-- ==== Sys2Proof/Certificates/Slice0/Obligations.lean ====
section
/-! DEFINITION. The statements for the provers, from the numbered rules of spec/. Each is about every state, every
operand and every value of the parameters (a state carries its own `cfg`); what a statement assumes of the state is
in its hypotheses. -/

open Sys2Proof Sys2Proof.Machine

/-! ### Encoding -/

/-- Every well-formed instruction decodes from its word, whatever bytes follow it (spec/30_encoding.md R92, R95, R98,
R100, R101, R110; the words of rows without bits are the model's, log 5). -/
def Obligations.DecodeOfEncode : Prop :=
  ∀ (i : Instr) (rest : List Byte), i.wf = true → decode (encode i ++ rest) = .ok (i, rest)

/-- Whatever bytes are decoded, the instruction is well-formed and its operands were all there: a reserved code is
`0x8` to `0xF` (R113). That a word is a list of bytes, and that the decoder consumes at least one, is the model's own
form (log 5). -/
def Obligations.DecodedIsWellFormed : Prop :=
  ∀ (bytes rest : List Byte) (i : Instr), decode bytes = .ok (i, rest) →
    i.wf = true ∧ rest.length < bytes.length

/-- The select codes of the command port with their operands, and the operands that are ignored (R110). -/
def Obligations.SelectCodes : Prop :=
  ∀ a b : Byte,
    decode [0x0, a, b] = .ok (.nop, []) ∧ decode [0x1, a, b] = .ok (.writeByte a, []) ∧
    decode [0x2, a, b] = .ok (.readByte, []) ∧ decode [0x3, a, b] = .ok (.reset, []) ∧
    decode [0x4, a, b] = .ok (.writeRam a b, []) ∧ decode [0x5, a, b] = .ok (.setSensitivityFactor a, []) ∧
    decode [0x6, a, b] = .ok (.enableStreaming, []) ∧ decode [0x7, a, b] = .ok (.querySample, []) ∧
    ∀ c : BitVec 4, 8 ≤ c.toNat → decode [c.setWidth 8, a, b] = .ok (.reservedCmd c, [])

/-- A few words written out cell by cell from spec/95_test_vectors.md: V-P1's frame of `0x5A`, V-P4's three frames of
`0xFA`, V-S1's movement frame, and the match values of R100 and R101. -/
def Obligations.WordsOfTheVectors : Prop :=
  -- `0 01011010 1 1`, then ACK 0
  decode [0x20, 0b10110100, 0b0110] = .ok (.h2d 0x5A, []) ∧
  -- `0 01011111 1 1`, `0 01011111 0 1`, `1 01011111 0 0`
  decode [0x21, 0b11110100, 0b111] = .ok (.d2h ⟨false, 0xFA, true, true⟩, []) ∧
  decode [0x21, 0b11110100, 0b101] = .ok (.d2h ⟨false, 0xFA, false, true⟩, []) ∧
  decode [0x21, 0b11110101, 0b001] = .ok (.d2h ⟨true, 0xFA, false, false⟩, []) ∧
  -- `0 10000000 0 1` `0 10100000 1 1` `0 11011111 0 1`
  decode [0x22, 0b00000010, 0b01010100, 0b10110000, 0b01111101, 0b1] =
    .ok (.mov (conformingFrame 0x01) (conformingFrame 0x05) (conformingFrame 0xFB), []) ∧
  decode [0xEB] = .ok (.cmdReadData, []) ∧ decode [0xE2] = .ok (.cmdRamSelect, []) ∧
  decode [0x81] = .ok (.cmdRamSet, []) ∧ decode [0xEA] = .ok (.cmdSetStreamMode, []) ∧
  decode [0xF4] = .ok (.cmdEnableReporting, []) ∧ decode [0xFA, 0x42] = .ok (.ack 0x42, [])

/-- A D2H frame is never validated: every one of the `2^11` cell sequences decodes to a byte, cells 1..8 LSB-first,
and `read_byte` returns it, whatever START, parity and STOP are (R96). The tag `0x21` is the model's (log 5), and the
frame runs in lockstep (log 16). -/
def Obligations.AllD2hCellsAccepted : Prop :=
  ∀ c : BitVec 11, ∃ f : D2hFrame,
    decode [0x21, c.setWidth 8, (c >>> 8).setWidth 8] = .ok (.d2h f, []) ∧
    (∀ k, k < 8 → f.byte.getLsbD k = c.getLsbD (k + 1)) ∧
    ∀ s : State, Ready s → ∃ t, runInstrs [.readByte, .d2h f] s = some t ∧ t.rx = f.byte ∧ t.rspValid = true
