/-- One byte frame in STREAMING: eleven `EDGE` steps (R205). -/
theorem sendFrame_streaming (f : D2hFrame) {s : State} (h : Sampling s) (hb : s.bitIdx = 0)
    (ha : accByte s.acc s.byteIdx = 0) :
    sendFrame f s =
      if s.byteIdx.val < 2 then { s with
        devClock := .rel, devData := .rel, byteIdx := s.byteIdx + 1,
        acc := setAccByte s.acc s.byteIdx f.byte }
      else { s with
        devClock := .rel, devData := .rel, sample := accSample (setAccByte s.acc s.byteIdx f.byte),
        dataAvailable := true, byteIdx := 0, bitIdx := 0, acc := ⟨0, 0, 0⟩ } := by
  have hcells : ∀ {t : State}, Sampling t → t.bitIdx = 0 → accByte t.acc t.byteIdx = 0 →
      sendCells f t =
        if t.byteIdx.val < 2 then { t with
          devClock := .rel, devData := .rel, byteIdx := t.byteIdx + 1, bitIdx := 0,
          acc := setAccByte t.acc t.byteIdx f.byte }
        else { t with
          devClock := .rel, devData := .rel, sample := accSample (setAccByte t.acc t.byteIdx f.byte),
          dataAvailable := true, byteIdx := 0, bitIdx := 0, acc := ⟨0, 0, 0⟩ } := by
    intro t ht hb ha
    have e1 : sendCell f.start t = { t with
        devClock := .rel, devData := driveOfBit f.start, bitIdx := 1 } := by
      rw [sendCell_streaming _ ht]
      simp [advanceCell, insertCell, hb]
    obtain ⟨h1, h2, h3, h4, h5, h6, h7⟩ := ht
    obtain ⟨c, d, j, hj, e2⟩ := sendBits_streaming f.byte 8 0 (s := { t with
        devClock := .rel, devData := driveOfBit f.start, bitIdx := 1 }) ⟨h1, h2, h3, h4, h5, h6, h7⟩ rfl (by omega)
    simp only [ha, assemble_bits] at e2
    have hj10 : j + 1 = 10 := Fin.ext (by rw [bitIdx_succ hj (by omega)]; rfl)
    have e3 : sendCell f.parity { t with
        devClock := c, devData := d, bitIdx := j, acc := setAccByte t.acc t.byteIdx f.byte } = { t with
        devClock := .rel, devData := driveOfBit f.parity, bitIdx := 10,
        acc := setAccByte t.acc t.byteIdx f.byte } := by
      rw [sendCell_streaming]
      · simp [advanceCell, insertCell, hj, hj10]
      · exact ⟨h1, h2, h3, h4, h5, h6, h7⟩
    have e4 : sendCell f.stop { t with
        devClock := .rel, devData := driveOfBit f.parity, bitIdx := 10,
        acc := setAccByte t.acc t.byteIdx f.byte } =
        if t.byteIdx.val < 2 then { t with
          devClock := .rel, devData := driveOfBit f.stop, byteIdx := t.byteIdx + 1, bitIdx := 0,
          acc := setAccByte t.acc t.byteIdx f.byte }
        else { t with
          devClock := .rel, devData := driveOfBit f.stop, sample := accSample (setAccByte t.acc t.byteIdx f.byte),
          dataAvailable := true, byteIdx := 0, bitIdx := 0, acc := ⟨0, 0, 0⟩ } := by
      rw [sendCell_streaming]
      · by_cases hlt : t.byteIdx.val < 2 <;> simp [advanceCell, insertCell, hlt, clearFrame, cachePublish]
      · exact ⟨h1, h2, h3, h4, h5, h6, h7⟩
    simp only [sendCells, e1, e2, e3, e4, deviceRests]
    split <;> exact phase_streaming_rel _ ⟨h1, h2, h3, h4, h5, h6, h7⟩
  have hrel : hostReleased { s with devClock := .rel, devData := .rel } = true := by
    simp [hostReleased, h.clockRel, h.dataRel]
  simp only [sendFrame, deviceRests, phase_streaming_rel _ h, hrel, if_true]
  obtain ⟨h1, h2, h3, h4, h5, h6, h7⟩ := h
  have e := hcells (t := { s with devClock := .rel, devData := .rel }) ⟨h1, h2, h3, h4, h5, h6, h7⟩ hb ha
  simp only [hb] at e ⊢
  exact e

/-- The end of `enable_streaming`: after its last acknowledgment byte, ES_FINAL (R180). -/
theorem sendFrame_then_final (f : D2hFrame) {s : State} (h : Running s) (hpc : s.seqPc = .rd3)
    (hc : s.hostClock = .rel) (hd : s.hostData = .rel) (hb : s.bitCnt = 0) (hr : s.rx = 0)
    (ho : s.seqOp = .enableStreaming) (hi : s.cmdIdx = 3) :
    sendFrame f s = { s with
      devClock := .rel, devData := .rel, hostClock := .rel, hostData := .rel, rx := f.byte, bitCnt := 7, cmdIdx := 4,
      dlyLen := s.cfg.tGuard, dlyDone := false, mode := .streaming, edgePending := false, byteIdx := 0, bitIdx := 0,
      acc := ⟨0, 0, 0⟩, busy := false, seqOp := .idle, seqPc := .idle, rspValid := true } := by
  have hk : ∀ t : State, t.seqOp = s.seqOp → keepReadByte t = t := by
    intro t ht
    unfold keepReadByte
    split <;> simp_all
  obtain ⟨hbu, ha, hm, hq⟩ := h
  rw [sendFrame_rd3 f ⟨hbu, ha, hm, hq⟩ hpc hc hd hb hr, hk, returnToCaller_more]
  · rw [show (37 : Nat) = 36 + 1 from rfl, settleFor_more, settleStep, if_neg, if_pos, settleFor_rest, deviceRests,
      phase_no_edge]
    all_goals
      simp [canSettle, edgeEnabled, seqEnabled, microReady, stepKind, delayPending, microStep,
        esFinalStep, completeCall, clearFrame, release, setHost_polling, entryLabel, ho, hi, hbu, ha, hm, hq, hd]
  all_goals first | rfl | simp [ho, hi, lastIdx]
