/-- Of the turns only P3's can abort, on the answer INVALID. -/
theorem seqStep_abortedByInvalid {a : SinkAnswer} {s : State} (h : AbortedByInvalid a s) :
    AbortedByInvalid a (seqStep s) := by
  refine ⟨(seqStep_turnFrame s).rptResult.trans h.1, fun ha => ?_⟩
  by_cases hpc : s.seqPc = .p3
  · rw [seqStep] at ha
    split at ha
    · have hoff := offerReport_abortedByInvalid s.q h
      rw [microStep_p3 hpc] at ha
      split at ha
      · exact hoff.2 ha
      · exact hoff.2 (by simpa using ha)
    · exact h.2 ha
  · obtain ⟨-, -, hab⟩ := (seqStep_turnFrame s).offered hpc
    exact h.2 (hab ▸ ha)

theorem abortedByInvalid_keptByRows (a : SinkAnswer) : KeptByRows (AbortedByInvalid a) where
  port   := fun hp _ h he => portRow_abortedByInvalid hp h he
  turn   := seqStep_abortedByInvalid
  device := fun c d h => ⟨by rw [setDevice_rptResult]; exact h.1, by rw [setDevice_aborted]; exact h.2⟩
  delay  := fun {s} h => by rw [delayDone_eq]; exact h
  record := fun _ h => h
  report := fun p _ h => offerReport_abortedByInvalid p h

theorem step_abortedByInvalid {s t : State} (ha : s.aborted = false) (he : step s = .next t) (hab : t.aborted = true) :
    s.rptResult = .invalid := by
  have hk := abortedByInvalid_keptByRows s.rptResult
  have hs : ∀ l, AbortedByInvalid s.rptResult (afterFetch l s) := fun l => ⟨rfl, fun h => absurd h (by simp [ha])⟩
  have hc : AbortedByInvalid s.rptResult (clearStrobes s) := ⟨rfl, fun h => absurd h (by simp [ha])⟩
  rcases step_cases he with ⟨e, rest, -, he⟩ | ⟨-, -, he⟩ | ⟨-, -, rfl⟩
  · rcases takeInput_cases he with ⟨i, -, hx⟩ | ⟨c, d, -, rfl⟩ | ⟨a, -, rfl⟩ | ⟨-, rfl⟩ | ⟨-, rfl⟩
    · by_cases hi : i = .hwReset
      · subst hi
        cases hx
        cases hab
      · exact (hk.exec_kept hi (hs rest) hx).2 hab
    · exact (hk.device c d (hs rest)).2 hab
    · exact absurd hab (by simp [ha])
    · exact (hk.delay (hs rest)).2 hab
    · exact (hk.turn (hs rest)).2 hab
  · exact (hk.exec_kept (i := .edge) nofun hc he).2 hab
  · exact (hk.turn hc).2 hab

/-- Settles O33: the two places where INVALID aborts, the aborted engine that no move but `hw_reset` changes, the
answer every Abort comes from, and the reset. -/
theorem abortIsFinal : Obligations.AbortIsFinal := by
  refine ⟨fun s ha hr => ⟨fun hv hi hd => ?dispatch, fun hb hpc => ?tail⟩, fun s t ha he hw => ?final,
    fun s t ha he hab => step_abortedByInvalid ha he hab, fun s => ⟨hardwareReset s, rfl, rfl⟩⟩
  case dispatch =>
    have hfresh := tickStreamStep_fresh (tickStreamLegal_of_accepted hv ha hi) hd
    exact ⟨tickStreamStep s, rfl, by rw [hfresh]; exact beq_iff_eq.2 hr, by rw [hfresh]⟩
  case tail =>
    obtain ⟨hinv, -, -⟩ := tickPollTail s hb ha
    exact ⟨seqStep s, rfl, by rw [hinv hpc hr], by rw [hinv hpc hr]; exact hb⟩
  case final =>
    have hkept := (abortedAs_keptByRows (engineOf (clearStrobes s))).step_kept (fun _ _ h => h)
      (fun l => ⟨ha, rfl⟩) he hw
    exact hkept.2

end Sys2Proof.Machine
end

....................

PROBLEM STATEMENT:
Take from the listing above each line containing "hostData".

FINISHED TASK:
    (hc : s.hostClock = .rel) (hd : s.hostData = .rel) (hb : s.bitCnt = 0) (hr : s.rx = 0)
      devClock := .rel, devData := .rel, hostClock := .rel, hostData := .rel, rx := f.byte, bitCnt := 7, cmdIdx := 4,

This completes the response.